ASSIGNMENT | Look through the data below for the line with "ne_eq, decide_eq_true_eq] at hacc", and transcribe it exactly together with each line after it up to and including the line with "rcases List.mem_append.mp he". Give nothing else.
··········
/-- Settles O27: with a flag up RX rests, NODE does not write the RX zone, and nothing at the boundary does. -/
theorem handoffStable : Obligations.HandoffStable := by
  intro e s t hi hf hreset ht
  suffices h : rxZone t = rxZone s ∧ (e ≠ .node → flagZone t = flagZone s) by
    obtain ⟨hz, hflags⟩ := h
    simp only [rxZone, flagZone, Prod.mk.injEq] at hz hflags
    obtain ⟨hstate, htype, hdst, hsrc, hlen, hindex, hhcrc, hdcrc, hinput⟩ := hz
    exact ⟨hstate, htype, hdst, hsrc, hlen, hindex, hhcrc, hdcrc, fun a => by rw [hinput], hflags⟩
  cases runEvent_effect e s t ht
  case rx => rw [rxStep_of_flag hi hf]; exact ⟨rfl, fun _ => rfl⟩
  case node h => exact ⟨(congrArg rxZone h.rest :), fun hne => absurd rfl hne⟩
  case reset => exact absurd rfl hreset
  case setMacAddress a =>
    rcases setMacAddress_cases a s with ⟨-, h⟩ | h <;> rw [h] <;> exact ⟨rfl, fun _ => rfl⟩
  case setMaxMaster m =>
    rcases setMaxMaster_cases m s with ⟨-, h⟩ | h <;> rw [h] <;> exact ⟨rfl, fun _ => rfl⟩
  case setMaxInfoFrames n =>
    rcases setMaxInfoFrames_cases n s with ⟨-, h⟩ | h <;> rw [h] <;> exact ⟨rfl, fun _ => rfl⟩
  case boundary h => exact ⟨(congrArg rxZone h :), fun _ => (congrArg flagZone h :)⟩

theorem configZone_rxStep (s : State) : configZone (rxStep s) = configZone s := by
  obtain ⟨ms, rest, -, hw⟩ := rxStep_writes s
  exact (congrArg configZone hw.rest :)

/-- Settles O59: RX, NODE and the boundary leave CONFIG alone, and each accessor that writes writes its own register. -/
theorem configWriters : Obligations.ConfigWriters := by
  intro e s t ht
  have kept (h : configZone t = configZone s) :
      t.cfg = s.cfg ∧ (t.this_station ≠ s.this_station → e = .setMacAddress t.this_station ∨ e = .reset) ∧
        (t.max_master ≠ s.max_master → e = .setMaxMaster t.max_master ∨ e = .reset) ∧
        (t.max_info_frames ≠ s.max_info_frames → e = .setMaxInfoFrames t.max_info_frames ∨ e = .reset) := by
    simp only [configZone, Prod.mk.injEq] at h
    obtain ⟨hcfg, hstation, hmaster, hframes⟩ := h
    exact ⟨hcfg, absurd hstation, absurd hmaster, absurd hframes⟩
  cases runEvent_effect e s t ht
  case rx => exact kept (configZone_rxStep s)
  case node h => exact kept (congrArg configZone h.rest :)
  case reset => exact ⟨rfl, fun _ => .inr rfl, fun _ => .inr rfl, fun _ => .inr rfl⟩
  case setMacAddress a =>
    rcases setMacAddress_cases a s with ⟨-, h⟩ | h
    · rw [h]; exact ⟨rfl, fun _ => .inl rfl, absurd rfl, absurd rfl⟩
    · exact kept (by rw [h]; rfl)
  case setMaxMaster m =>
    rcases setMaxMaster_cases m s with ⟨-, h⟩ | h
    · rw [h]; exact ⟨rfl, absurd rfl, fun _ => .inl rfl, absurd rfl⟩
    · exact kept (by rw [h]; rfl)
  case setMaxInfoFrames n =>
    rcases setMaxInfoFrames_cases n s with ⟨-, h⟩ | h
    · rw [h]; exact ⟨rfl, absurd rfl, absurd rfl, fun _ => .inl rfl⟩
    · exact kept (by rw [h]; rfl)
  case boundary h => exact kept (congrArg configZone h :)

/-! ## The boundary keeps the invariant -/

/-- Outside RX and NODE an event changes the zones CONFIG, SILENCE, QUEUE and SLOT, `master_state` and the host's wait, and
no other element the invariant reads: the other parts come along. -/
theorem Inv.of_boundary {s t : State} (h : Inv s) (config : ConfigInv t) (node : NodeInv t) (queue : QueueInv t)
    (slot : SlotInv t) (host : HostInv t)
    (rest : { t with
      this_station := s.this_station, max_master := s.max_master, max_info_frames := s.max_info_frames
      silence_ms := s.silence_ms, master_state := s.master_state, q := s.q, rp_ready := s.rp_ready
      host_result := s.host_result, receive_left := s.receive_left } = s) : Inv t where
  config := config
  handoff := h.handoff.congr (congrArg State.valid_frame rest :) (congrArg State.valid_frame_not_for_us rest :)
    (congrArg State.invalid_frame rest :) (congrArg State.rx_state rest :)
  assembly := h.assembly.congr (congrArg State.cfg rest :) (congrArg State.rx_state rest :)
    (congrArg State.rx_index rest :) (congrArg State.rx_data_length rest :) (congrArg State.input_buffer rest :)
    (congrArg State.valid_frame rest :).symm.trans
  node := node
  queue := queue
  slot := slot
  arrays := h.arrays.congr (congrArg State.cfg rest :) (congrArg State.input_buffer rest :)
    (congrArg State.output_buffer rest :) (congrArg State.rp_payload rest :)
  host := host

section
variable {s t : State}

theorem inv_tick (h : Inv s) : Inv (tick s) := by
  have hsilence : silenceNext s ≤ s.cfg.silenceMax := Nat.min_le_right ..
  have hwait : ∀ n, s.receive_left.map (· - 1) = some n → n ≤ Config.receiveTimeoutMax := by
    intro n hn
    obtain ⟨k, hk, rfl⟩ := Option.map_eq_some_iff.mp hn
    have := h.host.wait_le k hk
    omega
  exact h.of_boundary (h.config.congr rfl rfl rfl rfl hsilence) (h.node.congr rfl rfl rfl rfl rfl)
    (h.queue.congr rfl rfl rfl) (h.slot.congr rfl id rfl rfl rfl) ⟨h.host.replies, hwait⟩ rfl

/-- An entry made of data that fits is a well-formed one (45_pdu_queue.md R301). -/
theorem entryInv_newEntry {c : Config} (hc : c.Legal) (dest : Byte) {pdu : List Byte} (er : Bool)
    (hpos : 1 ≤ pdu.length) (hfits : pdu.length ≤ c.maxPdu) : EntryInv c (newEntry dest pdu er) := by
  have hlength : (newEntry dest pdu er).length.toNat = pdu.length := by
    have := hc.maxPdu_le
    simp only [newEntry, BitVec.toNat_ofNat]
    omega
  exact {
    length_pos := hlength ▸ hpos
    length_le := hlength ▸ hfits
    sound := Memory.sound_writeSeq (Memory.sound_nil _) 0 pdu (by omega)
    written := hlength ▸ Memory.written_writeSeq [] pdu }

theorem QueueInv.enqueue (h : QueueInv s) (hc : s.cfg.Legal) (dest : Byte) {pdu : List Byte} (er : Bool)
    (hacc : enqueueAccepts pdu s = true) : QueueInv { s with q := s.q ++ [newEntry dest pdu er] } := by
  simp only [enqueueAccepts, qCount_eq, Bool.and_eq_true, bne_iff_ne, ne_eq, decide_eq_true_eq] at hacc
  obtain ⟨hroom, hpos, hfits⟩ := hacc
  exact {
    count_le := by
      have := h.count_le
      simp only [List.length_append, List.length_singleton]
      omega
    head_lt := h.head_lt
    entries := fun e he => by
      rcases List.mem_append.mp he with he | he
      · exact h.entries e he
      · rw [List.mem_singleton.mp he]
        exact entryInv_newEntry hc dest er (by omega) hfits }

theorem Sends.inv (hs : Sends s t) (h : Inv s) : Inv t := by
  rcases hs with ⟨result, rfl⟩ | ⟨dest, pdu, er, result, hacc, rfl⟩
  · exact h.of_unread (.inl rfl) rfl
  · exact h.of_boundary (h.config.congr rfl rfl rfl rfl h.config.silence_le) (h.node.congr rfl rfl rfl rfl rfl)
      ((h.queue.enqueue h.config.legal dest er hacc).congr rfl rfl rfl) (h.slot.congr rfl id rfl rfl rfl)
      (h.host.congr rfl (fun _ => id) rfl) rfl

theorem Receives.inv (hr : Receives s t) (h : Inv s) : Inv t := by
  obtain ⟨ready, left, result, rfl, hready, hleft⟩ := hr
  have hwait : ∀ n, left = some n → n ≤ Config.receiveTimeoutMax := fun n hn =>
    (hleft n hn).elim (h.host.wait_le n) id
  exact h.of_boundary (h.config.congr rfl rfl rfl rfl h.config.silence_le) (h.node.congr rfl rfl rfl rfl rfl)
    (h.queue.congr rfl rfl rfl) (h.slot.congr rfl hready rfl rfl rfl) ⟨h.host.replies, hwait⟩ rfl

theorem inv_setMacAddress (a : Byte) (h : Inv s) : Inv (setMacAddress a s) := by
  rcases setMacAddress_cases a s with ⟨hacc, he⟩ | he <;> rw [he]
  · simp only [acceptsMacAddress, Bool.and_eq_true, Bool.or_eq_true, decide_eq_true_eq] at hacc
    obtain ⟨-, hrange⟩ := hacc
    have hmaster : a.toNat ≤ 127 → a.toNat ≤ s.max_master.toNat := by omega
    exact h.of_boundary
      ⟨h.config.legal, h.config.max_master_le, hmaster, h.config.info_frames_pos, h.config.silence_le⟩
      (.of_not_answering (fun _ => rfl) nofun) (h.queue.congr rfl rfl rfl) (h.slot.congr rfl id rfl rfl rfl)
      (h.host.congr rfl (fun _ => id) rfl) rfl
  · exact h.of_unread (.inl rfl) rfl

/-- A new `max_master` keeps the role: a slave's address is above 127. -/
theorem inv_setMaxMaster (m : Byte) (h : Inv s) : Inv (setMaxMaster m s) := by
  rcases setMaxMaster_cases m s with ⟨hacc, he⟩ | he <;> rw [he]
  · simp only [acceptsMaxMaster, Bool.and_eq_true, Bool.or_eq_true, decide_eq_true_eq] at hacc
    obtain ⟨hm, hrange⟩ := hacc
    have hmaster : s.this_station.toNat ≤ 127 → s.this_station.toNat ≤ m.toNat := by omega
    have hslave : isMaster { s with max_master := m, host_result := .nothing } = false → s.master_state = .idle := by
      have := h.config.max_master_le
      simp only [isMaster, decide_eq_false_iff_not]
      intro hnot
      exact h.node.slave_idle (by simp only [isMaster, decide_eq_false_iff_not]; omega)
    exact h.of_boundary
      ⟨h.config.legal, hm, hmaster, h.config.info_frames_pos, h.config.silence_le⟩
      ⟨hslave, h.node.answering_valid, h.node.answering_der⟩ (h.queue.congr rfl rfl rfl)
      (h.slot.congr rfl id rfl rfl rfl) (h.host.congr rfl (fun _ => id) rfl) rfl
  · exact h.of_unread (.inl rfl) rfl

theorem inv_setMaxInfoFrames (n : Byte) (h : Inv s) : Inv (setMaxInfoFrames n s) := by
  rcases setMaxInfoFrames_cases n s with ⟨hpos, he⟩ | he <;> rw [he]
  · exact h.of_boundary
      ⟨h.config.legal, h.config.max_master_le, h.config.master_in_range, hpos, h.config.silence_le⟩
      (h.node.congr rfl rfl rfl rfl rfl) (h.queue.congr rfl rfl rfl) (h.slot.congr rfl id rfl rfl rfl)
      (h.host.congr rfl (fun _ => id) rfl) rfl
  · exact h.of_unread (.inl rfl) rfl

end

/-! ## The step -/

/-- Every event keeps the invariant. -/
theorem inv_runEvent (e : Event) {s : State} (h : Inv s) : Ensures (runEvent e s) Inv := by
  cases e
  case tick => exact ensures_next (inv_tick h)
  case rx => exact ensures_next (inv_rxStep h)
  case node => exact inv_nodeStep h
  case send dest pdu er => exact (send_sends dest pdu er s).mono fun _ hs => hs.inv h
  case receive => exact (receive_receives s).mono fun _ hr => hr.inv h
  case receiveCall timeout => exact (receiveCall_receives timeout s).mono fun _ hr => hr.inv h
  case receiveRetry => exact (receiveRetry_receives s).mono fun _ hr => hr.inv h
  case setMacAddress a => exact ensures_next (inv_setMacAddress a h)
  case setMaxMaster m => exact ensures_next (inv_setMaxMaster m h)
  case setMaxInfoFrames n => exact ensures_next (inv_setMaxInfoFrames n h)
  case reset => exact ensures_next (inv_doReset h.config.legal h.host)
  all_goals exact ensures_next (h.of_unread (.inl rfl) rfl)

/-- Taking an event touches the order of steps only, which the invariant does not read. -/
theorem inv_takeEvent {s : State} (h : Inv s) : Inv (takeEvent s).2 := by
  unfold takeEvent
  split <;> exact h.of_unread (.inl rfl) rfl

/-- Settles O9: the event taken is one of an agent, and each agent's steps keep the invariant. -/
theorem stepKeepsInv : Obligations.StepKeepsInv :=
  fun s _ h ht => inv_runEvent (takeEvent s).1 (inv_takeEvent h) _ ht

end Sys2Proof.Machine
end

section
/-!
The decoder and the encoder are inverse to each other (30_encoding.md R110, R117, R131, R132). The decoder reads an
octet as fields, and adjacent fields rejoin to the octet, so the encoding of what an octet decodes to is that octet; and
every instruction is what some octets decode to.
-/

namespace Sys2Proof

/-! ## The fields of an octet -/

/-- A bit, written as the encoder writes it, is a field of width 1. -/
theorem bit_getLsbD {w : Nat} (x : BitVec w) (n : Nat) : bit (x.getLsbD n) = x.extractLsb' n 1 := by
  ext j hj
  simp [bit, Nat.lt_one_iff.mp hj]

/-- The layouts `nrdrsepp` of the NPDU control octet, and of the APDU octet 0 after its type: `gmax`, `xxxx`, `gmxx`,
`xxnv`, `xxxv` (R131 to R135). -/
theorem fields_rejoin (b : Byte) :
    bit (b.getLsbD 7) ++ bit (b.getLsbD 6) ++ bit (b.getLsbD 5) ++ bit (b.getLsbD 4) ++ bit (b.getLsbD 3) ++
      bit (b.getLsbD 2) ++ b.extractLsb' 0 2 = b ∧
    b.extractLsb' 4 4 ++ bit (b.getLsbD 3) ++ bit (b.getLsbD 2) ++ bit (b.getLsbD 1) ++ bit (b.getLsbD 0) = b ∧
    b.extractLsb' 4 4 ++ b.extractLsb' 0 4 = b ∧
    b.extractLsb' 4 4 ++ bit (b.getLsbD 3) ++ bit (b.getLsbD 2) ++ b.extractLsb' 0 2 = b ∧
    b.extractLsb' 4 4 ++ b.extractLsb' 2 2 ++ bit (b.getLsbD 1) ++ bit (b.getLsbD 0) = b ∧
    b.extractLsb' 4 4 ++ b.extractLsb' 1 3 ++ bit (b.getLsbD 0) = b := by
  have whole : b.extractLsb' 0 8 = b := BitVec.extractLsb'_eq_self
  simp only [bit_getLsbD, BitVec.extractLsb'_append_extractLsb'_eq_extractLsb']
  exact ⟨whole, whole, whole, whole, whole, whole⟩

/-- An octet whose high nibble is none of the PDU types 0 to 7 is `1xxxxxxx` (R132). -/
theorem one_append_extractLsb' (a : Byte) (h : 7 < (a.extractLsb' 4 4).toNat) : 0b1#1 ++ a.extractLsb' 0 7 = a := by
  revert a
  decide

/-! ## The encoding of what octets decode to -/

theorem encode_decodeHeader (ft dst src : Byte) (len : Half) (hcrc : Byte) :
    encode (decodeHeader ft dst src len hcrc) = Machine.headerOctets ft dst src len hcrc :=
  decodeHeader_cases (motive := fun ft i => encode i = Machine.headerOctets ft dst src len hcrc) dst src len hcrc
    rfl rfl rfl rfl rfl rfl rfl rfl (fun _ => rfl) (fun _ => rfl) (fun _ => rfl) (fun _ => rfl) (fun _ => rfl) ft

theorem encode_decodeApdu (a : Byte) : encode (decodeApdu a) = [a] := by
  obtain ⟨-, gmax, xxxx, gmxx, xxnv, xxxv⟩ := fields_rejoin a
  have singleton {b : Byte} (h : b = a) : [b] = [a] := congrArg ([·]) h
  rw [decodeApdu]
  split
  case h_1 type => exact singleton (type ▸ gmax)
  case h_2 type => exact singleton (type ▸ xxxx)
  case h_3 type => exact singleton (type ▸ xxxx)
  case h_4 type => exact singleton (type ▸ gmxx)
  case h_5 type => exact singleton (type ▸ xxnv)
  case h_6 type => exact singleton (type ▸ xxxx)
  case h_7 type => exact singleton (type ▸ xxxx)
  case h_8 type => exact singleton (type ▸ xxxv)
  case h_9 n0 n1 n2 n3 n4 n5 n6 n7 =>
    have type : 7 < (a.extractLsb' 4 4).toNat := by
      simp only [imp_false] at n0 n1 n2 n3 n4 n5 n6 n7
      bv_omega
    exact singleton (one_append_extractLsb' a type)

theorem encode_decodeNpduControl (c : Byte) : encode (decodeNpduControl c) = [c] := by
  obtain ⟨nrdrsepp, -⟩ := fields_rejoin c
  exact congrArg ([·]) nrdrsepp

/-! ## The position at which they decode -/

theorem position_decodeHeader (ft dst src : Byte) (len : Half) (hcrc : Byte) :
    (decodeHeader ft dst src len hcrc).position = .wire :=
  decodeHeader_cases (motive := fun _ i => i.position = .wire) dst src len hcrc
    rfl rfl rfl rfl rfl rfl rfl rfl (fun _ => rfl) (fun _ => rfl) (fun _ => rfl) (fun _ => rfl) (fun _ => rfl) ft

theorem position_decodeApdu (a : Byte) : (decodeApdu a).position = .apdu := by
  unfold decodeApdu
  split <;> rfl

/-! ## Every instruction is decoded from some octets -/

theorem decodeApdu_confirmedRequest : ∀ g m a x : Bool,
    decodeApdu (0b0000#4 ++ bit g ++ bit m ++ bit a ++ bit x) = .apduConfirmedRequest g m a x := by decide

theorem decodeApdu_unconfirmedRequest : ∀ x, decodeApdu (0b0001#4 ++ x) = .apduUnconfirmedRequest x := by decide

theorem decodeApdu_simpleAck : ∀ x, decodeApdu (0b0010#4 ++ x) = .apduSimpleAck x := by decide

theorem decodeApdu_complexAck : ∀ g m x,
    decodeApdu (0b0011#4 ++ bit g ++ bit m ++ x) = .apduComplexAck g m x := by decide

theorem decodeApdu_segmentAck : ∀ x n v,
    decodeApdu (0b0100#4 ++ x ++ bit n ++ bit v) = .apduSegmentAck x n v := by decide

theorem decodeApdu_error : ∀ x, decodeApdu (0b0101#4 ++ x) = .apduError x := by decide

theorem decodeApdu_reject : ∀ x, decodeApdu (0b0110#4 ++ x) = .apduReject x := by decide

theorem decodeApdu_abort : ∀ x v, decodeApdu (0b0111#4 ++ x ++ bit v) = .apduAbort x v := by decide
··········
RESPONSE BOX |
  simp only [enqueueAccepts, qCount_eq, Bool.and_eq_true, bne_iff_ne, ne_eq, decide_eq_true_eq] at hacc
  obtain ⟨hroom, hpos, hfits⟩ := hacc
  exact {
    count_le := by
      have := h.count_le
      simp only [List.length_append, List.length_singleton]
      omega
    head_lt := h.head_lt
    entries := fun e he => by
      rcases List.mem_append.mp he with he | he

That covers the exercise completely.